These "other factors," which are sometimes traded off in favor of more basic laboratory validation, 
are related to the sample, as discussed next. 

The Sample. Each correlation is based upon a set of data points or cases (e.g., the points in Figure 
la, which is called the sample). The measure of validation is based in part on the identity of those 
cases. Generally, the greater the degree to which the people whose performance is evaluated are 
typical of the real world users of the system, the greater the generalizability to the actual applied 
setting. Hence, testing pilots would provide a more meaningful evaluation of a model of cockpit 
display layout than testing non-pilots. 

One reason that validation studies sometimes fail to employ typical system users (experts) is the lack 
of availability of those experts, which may make it difficult to obtain a sufficient sample size.

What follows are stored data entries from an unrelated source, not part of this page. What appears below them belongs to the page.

-- ==== Sys2Proof/Laws/Layout.lean ====
section
/-! SUPPORT. The port layout of a storage unit: the two directions undo each other (spec/00_scope.md R11, 10_state.md R29). -/

namespace Sys2Proof

@[simp] theorem be32Inv_be32 (u : SingleUnit) : be32Inv (be32 u) = u := by
  obtain ⟨b0, b1, b2, b3⟩ := u
  simp only [be32Inv, be32, SingleUnit.mk.injEq]
  refine ⟨?_, ?_, ?_, ?_⟩ <;>
  · ext i hi
    simp only [BitVec.getElem_extractLsb', BitVec.getLsbD_append]
    interval_cases i <;> simp

@[simp] theorem be32_be32Inv (s : Word32) : be32 (be32Inv s) = s := by
  apply BitVec.eq_of_getLsbD_eq
  intro i hi
  simp only [be32, be32Inv, BitVec.getLsbD_append, BitVec.getLsbD_extractLsb']
  interval_cases i <;> simp

@[simp] theorem DoubleUnit.first_ofRuns (x y : SingleUnit) : (DoubleUnit.ofRuns x y).first = x := rfl
@[simp] theorem DoubleUnit.last_ofRuns (x y : SingleUnit) : (DoubleUnit.ofRuns x y).last = y := rfl
@[simp] theorem DoubleUnit.ofRuns_first_last (u : DoubleUnit) : DoubleUnit.ofRuns u.first u.last = u := rfl

@[simp] theorem be64_be64Inv (s : Word64) : be64 (be64Inv s) = s := by
  simp only [be64, be64Inv, DoubleUnit.first_ofRuns, DoubleUnit.last_ofRuns, be32_be32Inv]
  exact BitVec.extractLsb'_append_extractLsb'_eq_extractLsb' (by omega) |>.trans (by simp)

end Sys2Proof
end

When 
sample size is small, a correlation can appear to be very high, yet not be statistically reliable, in the 
sense that it may not be replicated in future studies. Validation studies should seek a large sample, 
and reports of these studies should always indicate the sample size. Note that if the users are in 
scarce supply and the real world conditions are expensive to create, it is the need for large samples 
that sometimes leads model validation efforts away from using typical users and real world 
conditions. 

As noted, the sample is made up of cases. The reported correlation will differ depending on whether 
those cases, the individual data points in Figure la, each represent data that are (a) the average over 
subjects of perfonnance in each of several test conditions, (b) the individual measure of each subject 
in each condition, or (c) the average for each subject over several test conditions. Since models are 
typically developed to predict the effect of different conditions, rather than differences among users, 
the third option is not appropriate, and is rarely used. The choice between the first two options 
however is not trivial, however, and which method is used should be clearly reported when 
correlations are presented. 

To illustrate the consequences of this choice, Figure 2 shows validation of a model on four test 
conditions (A-D) with three subjects (1-3). The raw data points used to compute correlations can 
represent either the means for the different conditions (averaged over subjects, Figure 2a), the means 
for the different subjects (averaged over conditions, Figure 2c), or a heterogeneous mixture of the 
means for each subject and condition (center panel, Figure 2b).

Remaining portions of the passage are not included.